● **Exercise goal**
Gather each line in the entries that includes the string "getLsbD".

● **Input data**
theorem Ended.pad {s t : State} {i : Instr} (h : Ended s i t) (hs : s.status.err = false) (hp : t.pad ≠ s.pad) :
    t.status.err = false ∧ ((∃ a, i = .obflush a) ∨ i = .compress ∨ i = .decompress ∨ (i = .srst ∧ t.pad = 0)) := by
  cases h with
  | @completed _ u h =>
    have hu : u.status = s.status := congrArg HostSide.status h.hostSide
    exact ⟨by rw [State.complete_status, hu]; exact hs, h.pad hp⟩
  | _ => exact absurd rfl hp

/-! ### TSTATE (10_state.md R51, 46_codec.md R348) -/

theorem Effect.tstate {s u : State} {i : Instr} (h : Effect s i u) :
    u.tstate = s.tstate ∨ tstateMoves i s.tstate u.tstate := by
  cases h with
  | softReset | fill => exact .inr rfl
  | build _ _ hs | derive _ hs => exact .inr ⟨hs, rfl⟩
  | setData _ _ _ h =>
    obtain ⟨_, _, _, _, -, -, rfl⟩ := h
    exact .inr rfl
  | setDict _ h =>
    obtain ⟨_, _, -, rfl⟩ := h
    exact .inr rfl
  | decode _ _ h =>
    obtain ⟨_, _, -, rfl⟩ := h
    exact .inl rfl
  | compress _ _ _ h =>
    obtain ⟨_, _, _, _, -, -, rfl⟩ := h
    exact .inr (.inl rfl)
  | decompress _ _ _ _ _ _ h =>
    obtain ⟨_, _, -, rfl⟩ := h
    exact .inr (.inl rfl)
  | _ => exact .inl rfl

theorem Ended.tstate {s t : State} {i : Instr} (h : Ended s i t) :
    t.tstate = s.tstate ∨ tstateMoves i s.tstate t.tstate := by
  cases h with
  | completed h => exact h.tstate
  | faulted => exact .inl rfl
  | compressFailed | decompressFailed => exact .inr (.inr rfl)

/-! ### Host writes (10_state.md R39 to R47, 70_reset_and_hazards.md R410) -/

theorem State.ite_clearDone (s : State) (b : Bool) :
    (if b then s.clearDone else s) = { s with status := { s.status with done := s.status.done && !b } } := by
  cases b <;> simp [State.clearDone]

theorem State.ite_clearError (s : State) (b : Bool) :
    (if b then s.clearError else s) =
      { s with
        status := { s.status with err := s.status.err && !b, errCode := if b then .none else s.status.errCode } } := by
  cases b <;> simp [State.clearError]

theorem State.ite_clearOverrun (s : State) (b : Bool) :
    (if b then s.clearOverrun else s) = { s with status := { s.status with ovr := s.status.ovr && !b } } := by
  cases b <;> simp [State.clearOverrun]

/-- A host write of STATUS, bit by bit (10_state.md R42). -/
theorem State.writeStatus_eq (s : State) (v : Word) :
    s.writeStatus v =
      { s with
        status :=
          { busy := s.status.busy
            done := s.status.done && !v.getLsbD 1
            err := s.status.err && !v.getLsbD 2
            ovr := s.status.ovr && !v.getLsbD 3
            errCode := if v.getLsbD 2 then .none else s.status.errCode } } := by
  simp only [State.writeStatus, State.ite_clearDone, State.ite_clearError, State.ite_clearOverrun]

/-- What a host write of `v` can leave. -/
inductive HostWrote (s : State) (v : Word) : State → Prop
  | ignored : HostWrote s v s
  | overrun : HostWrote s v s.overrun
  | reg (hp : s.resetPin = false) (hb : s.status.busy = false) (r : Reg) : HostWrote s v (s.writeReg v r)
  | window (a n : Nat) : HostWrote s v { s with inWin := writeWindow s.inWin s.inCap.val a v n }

● **Solution below**
            done := s.status.done && !v.getLsbD 1
            err := s.status.err && !v.getLsbD 2
            ovr := s.status.ovr && !v.getLsbD 3
            errCode := if v.getLsbD 2 then .none else s.status.errCode } } := by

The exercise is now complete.